Saavedra, driving for AFS Racing through a partnership with Andretti Autosport, will compete in both the Freedom 100 and Indianapolis 500 for the second time.  He’ll start 24th in the 500 Mile Race. Beatriz will make her second start of the season with Andretti Autosport and qualified 13th for the “500.”

Saavedra, who was the 2009 Firestone Indy Lights Rookie of the Year, and Beatriz are race winners in the series. Entering the Freedom 100 on May 25 at the Indianapolis Motor Speedway, Saavedra is the championship leader by two points over Tristan Vautier.

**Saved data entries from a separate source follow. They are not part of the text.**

/-- When PARSE passes, and with which bytes (R87). -/
theorem parseRecord_eq_ok {record : Record} (long : 3 ≤ strip record.toList)
    (same : computedChecksum record.toList (strip record.toList) = declaredChecksum record.toList (strip record.toList)) :
    parseRecord record = .ok (record.toList.take (strip record.toList)) := by
  obtain ⟨short, -⟩ | ⟨-, differ, -⟩ | ⟨-, -, e⟩ := parseRecord_cases record
  · omega
  · exact absurd same differ
  · exact e

theorem exec_parse_short {record : Record} (short : strip record.toList < 3) (s : State) :
    exec (.parse record) s = .next (raise .shortRecord { s with rxf := none }) :=
  exec_parse_error ((parseRecord_eq_error_iff record _).mpr (.inl ⟨rfl, short⟩)) s

theorem exec_parse_wrong {record : Record} {n : Nat} (logical : strip record.toList = n) (long : 3 ≤ n)
    (differ : computedChecksum record.toList n ≠ declaredChecksum record.toList n) (s : State) :
    exec (.parse record) s = .next (raise .wrongChecksum { s with rxf := none }) := by
  subst logical
  exact exec_parse_error ((parseRecord_eq_error_iff record _).mpr (.inr ⟨rfl, long, differ⟩)) s

/-- The length check compares integers, so a record of fewer than three bytes fails it; so does this comparison of naturals. -/
theorem lengthAgrees_eq (b : Bytes) (n : Nat) :
    lengthAgrees b n = decide ((be16 (byteAt b 1) (byteAt b 2)).toNat + 3 = n) := by
  simp only [lengthAgrees, decide_eq_decide]
  omega

/-- What PARSE returns for the logical bytes of a sequence, read on the sequence itself. -/
theorem parseValue_take {b : Bytes} {n : Nat} (le : n ≤ b.length) (long : 3 ≤ n) :
    parseValue (b.take n) = .frame (b.take n) (classOf (byteAt b 0))
      (decide ((be16 (byteAt b 1) (byteAt b 2)).toNat + 3 = n)) := by
  have len : (b.take n).length = n := by simp [le]
  have read (i : Nat) (h : i < n) : byteAt (b.take n) i = byteAt b i := by
    simp [byteAt, List.getElem?_take_of_lt h]
  rw [parseValue, len, lengthAgrees_eq, read 0 (by omega), read 1 (by omega), read 2 (by omega)]

/-- PARSE of a record whose checksum agrees (R88). -/
theorem exec_parse_passes {record : Record} {n : Nat} (logical : strip record.toList = n) (long : 3 ≤ n)
    (same : computedChecksum record.toList n = declaredChecksum record.toList n) (s : State) :
    exec (.parse record) s = .next (answer
      (.frame (record.toList.take n) (classOf (byteAt record.toList 0))
        (decide ((be16 (byteAt record.toList 1) (byteAt record.toList 2)).toNat + 3 = n)))
      { s with rxf := some ⟨record.toList.take n, true⟩ }) := by
  subst logical
  rw [exec_parse_ok (parseRecord_eq_ok long same), parseValue_take (strip_le _) long]

/-- Settles O31: PARSE's word and its three outcomes. -/
theorem parseOutcomes : Obligations.ParseOutcomes :=
  fun _ s => ⟨fun _ => rfl, fun short => exec_parse_short short s, fun long differ => exec_parse_wrong rfl long differ s,
    fun long same => exec_parse_passes rfl long same s⟩

/-- Settles O36: PARSE's result is settled by the record before the state is looked at. -/
theorem parseIsAFunctionOfTheRecord : Obligations.ParseIsAFunctionOfTheRecord := by
  intro record
  cases h : parseRecord record with
  | ok logical => exact ⟨_, _, exec_parse_ok h⟩
  | error k => exact ⟨_, _, exec_parse_error h⟩

/-- A frame that PARSE leaves in `RXF` is finalized and made of the logical bytes of its record. -/
theorem parseRecord_of_rxf {record : Record} {s t : State} {f : Frame} (e : exec (.parse record) s = .next t)
    (held : t.rxf = some f) : f.final = true ∧ parseRecord record = .ok f.buf := by
  cases h : parseRecord record with
  | ok logical => rw [exec_parse_ok h] at e; cases e; cases held; exact ⟨rfl, rfl⟩
  | error k => rw [exec_parse_error h] at e; cases e; exact nomatch held

/-! ## Records of three and four logical bytes (R91) -/

/-- Of four logical bytes the checksum covers byte 1 alone. -/
theorem computedChecksum_four {b : Bytes} (h : 2 ≤ b.length) : computedChecksum b 4 = crc16 [byteAt b 1] := by
  rcases b with _ | ⟨x, _ | ⟨y, rest⟩⟩
  · simp at h
  · simp at h
  · rfl

/-- Settles O32: three bytes by `parse_three_fails`; four by the two outcomes of the checksum test on byte 1. -/
theorem shortestRecords : Obligations.ShortestRecords := by
  intro record s b
  have size : b.length = 256 := record.length_toList
  have covered : computedChecksum b 4 = crc16 [byteAt b 1] := computedChecksum_four (by omega)
  refine ⟨fun three => exec_parse_wrong three le_rfl (parse_three_fails b three) s,
    fun four differ => exec_parse_wrong four (by decide) (covered ▸ differ.symm) s, fun four same => ?_⟩
  refine ⟨_, exec_parse_passes four (by decide) (covered.trans same.symm) s, rfl, rfl, ?_, ?_⟩
  · have one : (be16 (byteAt b 1) (byteAt b 2)).toNat + 3 = 4 ↔ be16 (byteAt b 1) (byteAt b 2) = 1#16 := by
      rw [BitVec.toNat_eq, BitVec.toNat_ofNat]
      omega
    simp only [answer_res, ← one]
    rfl
  · rw [exec_payload_some (sel := .rxf) rfl, payloadOf_final, if_pos (by simp)]
    rfl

“It’s great to have strong teammates and a strong team at Indianapolis,” says Saavedra, who competed in the IZOD IndyCar Series in 2011 with Conquest Racing. “It’s crucial for us to keep focusing on the (Firestone Indy Lights) championship because that’s our main goal, but never lose focus on the big picture, which is INDYCAR.”

Scott Dixon turns the tables and interviews Ericka Flye and Stephanie Ortmann of WRTV-6.

Women of Indianapolis print, television, radio and online media got a special surprise when they showed up at the Indianapolis Motor Speedway for their Indy Racing Experience two-seater ride. To prepare them for the moment, the four Chip Ganassi IZOD IndyCar Series drivers showed up to do some “coaching” for the participants.

After the initial squeal of delight (which no one would admit to when I asked who screeched), the ladies were divided into four groups, one for each driver. There was a long line for rides, so they got some one-on-one time with their new mentors to calm their nerves before zooming around the track in the hands of Indy car great Mario Andretti and former Indy Lights driver Logan Gomez.

Scott Dixon, who was assigned to the WRTV-6 ABC group, was asked about practice so far at IMS, what his favorite track was (Watkins Glen) and was prodded to convince Mario Andretti to boost up the speed a bit for the ladies’ first ride.  Following that, all four drivers did an on-camera interview … as the reporter.

“You think I’m good enough to take over AC’s (Anthony Calhoun, Sports Director of WISH-TV) job?” Grahal Rahal asked the reporters of the CBS affiliate.

My opinion at the end of the process was that all four drivers have promising futures in driver coaching. Watching them call the team around for a conference with the same very pointed hand gestures and stroking-of-the-chins usually done by engineers came very naturally, but I’ll be happier if these guys stay behind the wheel for many more years to come before I have to get used to that transition.